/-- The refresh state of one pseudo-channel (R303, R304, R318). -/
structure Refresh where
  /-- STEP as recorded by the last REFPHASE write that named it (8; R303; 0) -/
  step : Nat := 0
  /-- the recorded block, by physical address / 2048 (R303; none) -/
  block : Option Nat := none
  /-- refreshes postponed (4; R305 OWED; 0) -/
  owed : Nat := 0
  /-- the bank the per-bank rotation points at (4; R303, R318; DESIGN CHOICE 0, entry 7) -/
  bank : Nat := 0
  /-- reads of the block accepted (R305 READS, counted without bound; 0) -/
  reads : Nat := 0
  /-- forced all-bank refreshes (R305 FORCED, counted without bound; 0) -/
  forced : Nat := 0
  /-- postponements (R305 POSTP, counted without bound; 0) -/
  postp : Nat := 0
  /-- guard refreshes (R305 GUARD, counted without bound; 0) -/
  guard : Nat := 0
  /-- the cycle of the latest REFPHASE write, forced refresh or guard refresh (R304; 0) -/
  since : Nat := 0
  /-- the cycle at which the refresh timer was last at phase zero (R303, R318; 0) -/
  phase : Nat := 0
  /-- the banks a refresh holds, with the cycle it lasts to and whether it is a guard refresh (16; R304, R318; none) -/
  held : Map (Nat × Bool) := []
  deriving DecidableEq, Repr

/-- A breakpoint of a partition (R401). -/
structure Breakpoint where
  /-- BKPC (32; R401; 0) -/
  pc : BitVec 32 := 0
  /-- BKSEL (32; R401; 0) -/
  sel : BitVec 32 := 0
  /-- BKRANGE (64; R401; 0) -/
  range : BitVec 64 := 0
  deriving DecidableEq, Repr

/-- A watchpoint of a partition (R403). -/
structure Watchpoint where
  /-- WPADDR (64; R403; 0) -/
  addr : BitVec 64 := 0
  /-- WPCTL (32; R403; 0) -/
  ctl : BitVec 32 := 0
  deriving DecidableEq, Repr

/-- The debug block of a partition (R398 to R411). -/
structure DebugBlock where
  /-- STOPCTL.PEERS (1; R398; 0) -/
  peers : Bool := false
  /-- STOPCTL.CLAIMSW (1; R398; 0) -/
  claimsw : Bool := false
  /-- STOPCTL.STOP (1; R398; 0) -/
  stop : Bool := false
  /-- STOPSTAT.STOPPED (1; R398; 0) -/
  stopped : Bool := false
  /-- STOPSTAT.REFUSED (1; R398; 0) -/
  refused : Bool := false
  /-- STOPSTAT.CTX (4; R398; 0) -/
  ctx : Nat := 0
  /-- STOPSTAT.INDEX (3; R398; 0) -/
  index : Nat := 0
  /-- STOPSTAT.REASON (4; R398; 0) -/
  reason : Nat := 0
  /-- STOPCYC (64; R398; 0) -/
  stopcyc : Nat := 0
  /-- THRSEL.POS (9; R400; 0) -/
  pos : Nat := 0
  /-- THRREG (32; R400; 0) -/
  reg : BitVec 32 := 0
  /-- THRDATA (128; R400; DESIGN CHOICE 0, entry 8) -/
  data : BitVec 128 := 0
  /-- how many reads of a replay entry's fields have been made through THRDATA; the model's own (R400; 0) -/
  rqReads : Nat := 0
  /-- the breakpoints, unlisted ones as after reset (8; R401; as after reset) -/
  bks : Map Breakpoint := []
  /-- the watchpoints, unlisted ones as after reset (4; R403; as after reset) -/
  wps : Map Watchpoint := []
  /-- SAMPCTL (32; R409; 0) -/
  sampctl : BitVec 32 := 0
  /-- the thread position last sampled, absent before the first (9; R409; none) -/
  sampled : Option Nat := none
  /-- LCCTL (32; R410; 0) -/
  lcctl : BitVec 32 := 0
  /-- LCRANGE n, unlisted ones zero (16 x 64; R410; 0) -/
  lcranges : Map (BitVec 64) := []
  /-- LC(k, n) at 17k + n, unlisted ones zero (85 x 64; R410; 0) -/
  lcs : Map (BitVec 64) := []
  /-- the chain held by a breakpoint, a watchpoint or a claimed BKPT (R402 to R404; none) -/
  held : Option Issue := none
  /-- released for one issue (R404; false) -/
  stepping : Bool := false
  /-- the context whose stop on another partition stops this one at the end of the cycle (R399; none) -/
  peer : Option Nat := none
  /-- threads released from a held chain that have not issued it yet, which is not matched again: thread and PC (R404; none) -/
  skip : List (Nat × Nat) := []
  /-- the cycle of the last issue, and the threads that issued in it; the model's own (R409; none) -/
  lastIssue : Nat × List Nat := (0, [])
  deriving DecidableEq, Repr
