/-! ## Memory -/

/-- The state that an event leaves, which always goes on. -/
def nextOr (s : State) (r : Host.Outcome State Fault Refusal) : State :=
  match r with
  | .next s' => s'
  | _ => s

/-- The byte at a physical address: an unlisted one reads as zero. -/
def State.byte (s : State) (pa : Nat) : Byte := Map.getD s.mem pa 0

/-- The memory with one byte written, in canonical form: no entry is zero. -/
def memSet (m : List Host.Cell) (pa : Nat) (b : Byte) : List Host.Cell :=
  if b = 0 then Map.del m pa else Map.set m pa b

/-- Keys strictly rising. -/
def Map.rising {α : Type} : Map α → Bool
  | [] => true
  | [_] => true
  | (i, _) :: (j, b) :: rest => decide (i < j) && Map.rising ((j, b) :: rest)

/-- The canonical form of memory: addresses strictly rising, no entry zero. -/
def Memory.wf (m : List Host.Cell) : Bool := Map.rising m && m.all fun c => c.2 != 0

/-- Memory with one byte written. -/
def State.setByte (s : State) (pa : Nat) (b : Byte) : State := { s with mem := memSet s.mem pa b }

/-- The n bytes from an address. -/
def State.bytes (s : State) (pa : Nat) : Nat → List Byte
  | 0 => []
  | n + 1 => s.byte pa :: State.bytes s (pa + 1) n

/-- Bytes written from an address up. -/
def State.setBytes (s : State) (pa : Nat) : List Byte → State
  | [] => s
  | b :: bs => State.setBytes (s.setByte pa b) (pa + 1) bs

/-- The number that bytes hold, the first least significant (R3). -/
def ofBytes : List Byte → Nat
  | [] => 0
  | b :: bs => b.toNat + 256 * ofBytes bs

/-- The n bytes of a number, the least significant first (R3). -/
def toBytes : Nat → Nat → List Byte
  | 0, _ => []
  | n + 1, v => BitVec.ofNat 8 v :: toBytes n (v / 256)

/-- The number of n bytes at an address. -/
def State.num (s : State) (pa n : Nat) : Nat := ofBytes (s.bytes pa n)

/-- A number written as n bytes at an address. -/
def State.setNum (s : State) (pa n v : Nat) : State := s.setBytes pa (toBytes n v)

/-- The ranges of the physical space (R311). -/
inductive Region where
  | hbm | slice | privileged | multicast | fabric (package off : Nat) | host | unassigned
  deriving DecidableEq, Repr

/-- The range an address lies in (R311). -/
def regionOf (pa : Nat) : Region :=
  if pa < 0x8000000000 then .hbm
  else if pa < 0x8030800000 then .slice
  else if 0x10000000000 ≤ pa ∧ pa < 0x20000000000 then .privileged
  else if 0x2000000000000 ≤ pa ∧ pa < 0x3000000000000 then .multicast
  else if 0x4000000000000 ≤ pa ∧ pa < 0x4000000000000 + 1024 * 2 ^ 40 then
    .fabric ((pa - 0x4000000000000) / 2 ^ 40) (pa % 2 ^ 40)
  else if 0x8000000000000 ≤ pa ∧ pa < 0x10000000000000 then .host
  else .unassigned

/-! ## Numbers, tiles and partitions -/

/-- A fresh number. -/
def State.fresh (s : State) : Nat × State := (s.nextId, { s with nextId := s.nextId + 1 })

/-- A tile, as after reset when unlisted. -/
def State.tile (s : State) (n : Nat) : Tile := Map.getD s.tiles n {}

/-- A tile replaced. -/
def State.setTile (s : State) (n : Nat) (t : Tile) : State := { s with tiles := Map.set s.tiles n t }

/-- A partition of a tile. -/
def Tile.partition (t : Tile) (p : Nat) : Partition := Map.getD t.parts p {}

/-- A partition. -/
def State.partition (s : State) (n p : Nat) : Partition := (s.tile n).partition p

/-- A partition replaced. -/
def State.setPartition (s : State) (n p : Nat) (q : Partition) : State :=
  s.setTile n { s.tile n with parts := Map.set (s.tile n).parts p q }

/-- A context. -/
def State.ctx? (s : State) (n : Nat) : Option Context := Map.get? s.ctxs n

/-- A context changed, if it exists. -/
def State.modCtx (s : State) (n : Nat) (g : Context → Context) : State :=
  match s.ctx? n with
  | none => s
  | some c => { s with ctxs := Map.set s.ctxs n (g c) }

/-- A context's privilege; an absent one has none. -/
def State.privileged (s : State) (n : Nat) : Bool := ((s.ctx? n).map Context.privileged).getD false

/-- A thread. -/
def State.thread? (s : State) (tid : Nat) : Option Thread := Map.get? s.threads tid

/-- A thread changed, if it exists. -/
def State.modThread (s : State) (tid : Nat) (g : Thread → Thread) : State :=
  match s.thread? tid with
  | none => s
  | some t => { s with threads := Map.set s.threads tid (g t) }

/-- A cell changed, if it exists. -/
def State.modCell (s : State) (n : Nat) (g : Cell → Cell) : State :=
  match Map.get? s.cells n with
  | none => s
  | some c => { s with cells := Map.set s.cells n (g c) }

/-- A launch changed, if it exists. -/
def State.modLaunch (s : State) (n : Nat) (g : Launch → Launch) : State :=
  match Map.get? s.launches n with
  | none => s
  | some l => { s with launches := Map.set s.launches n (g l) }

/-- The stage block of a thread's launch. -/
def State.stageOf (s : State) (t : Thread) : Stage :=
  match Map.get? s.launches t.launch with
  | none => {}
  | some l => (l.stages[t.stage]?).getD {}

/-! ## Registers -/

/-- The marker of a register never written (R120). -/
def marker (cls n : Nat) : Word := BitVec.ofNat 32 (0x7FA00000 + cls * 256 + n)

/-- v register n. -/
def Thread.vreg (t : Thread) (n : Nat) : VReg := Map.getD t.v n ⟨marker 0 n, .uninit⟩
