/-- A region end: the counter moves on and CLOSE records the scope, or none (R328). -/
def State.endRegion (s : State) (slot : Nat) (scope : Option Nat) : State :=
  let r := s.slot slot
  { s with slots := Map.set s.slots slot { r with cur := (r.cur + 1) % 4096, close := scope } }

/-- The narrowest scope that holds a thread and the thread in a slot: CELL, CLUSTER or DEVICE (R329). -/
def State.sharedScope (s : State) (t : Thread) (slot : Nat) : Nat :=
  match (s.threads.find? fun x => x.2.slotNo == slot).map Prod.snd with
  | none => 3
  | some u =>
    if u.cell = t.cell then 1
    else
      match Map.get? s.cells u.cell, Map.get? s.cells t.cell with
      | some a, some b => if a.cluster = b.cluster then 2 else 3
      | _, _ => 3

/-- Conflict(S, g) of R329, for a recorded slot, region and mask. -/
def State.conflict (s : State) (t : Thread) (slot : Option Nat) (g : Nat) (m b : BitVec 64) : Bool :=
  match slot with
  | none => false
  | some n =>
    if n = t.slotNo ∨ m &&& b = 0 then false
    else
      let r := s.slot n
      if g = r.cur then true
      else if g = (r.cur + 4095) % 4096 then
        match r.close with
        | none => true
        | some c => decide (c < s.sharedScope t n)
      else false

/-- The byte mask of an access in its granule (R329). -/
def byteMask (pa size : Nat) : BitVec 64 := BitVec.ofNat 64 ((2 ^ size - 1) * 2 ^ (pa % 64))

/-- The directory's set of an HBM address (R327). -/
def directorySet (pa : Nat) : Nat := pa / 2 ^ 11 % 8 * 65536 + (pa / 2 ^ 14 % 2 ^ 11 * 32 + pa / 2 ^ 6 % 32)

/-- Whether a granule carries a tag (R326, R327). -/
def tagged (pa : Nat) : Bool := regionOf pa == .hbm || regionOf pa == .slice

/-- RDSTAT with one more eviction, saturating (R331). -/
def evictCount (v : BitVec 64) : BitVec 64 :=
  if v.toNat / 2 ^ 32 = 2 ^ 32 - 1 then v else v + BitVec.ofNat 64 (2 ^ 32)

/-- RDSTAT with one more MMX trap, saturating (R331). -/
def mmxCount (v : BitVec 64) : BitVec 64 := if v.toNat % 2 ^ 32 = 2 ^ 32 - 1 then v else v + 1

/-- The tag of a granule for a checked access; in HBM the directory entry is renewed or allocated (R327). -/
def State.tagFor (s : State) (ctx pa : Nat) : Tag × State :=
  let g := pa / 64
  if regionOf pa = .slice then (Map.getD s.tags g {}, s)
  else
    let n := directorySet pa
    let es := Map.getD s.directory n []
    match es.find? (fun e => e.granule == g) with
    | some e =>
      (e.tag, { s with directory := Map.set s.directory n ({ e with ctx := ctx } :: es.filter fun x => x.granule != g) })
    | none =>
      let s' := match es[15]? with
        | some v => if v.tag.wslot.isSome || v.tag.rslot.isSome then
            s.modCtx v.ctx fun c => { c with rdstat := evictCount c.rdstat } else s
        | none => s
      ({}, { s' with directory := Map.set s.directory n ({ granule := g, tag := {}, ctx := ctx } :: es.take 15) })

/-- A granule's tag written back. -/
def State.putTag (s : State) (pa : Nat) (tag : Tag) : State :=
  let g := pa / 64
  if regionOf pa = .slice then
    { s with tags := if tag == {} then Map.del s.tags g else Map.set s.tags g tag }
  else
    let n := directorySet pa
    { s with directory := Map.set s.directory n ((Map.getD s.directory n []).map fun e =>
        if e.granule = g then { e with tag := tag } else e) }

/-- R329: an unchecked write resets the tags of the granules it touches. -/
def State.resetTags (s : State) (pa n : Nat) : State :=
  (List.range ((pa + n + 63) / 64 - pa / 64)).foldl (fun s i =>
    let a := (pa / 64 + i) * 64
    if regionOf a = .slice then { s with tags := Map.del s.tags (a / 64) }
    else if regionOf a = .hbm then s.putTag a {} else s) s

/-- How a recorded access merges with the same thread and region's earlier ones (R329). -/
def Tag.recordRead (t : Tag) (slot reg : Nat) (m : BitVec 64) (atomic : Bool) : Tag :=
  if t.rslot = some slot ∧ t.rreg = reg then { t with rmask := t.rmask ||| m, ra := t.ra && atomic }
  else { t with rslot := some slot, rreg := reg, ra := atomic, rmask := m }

About this exercise —
Go through the entries above and copy every line containing "access".

Output of the task —
/-- The byte mask of an access in its granule (R329). -/
/-- The tag of a granule for a checked access; in HBM the directory entry is renewed or allocated (R327). -/
/-- How a recorded access merges with the same thread and region's earlier ones (R329). -/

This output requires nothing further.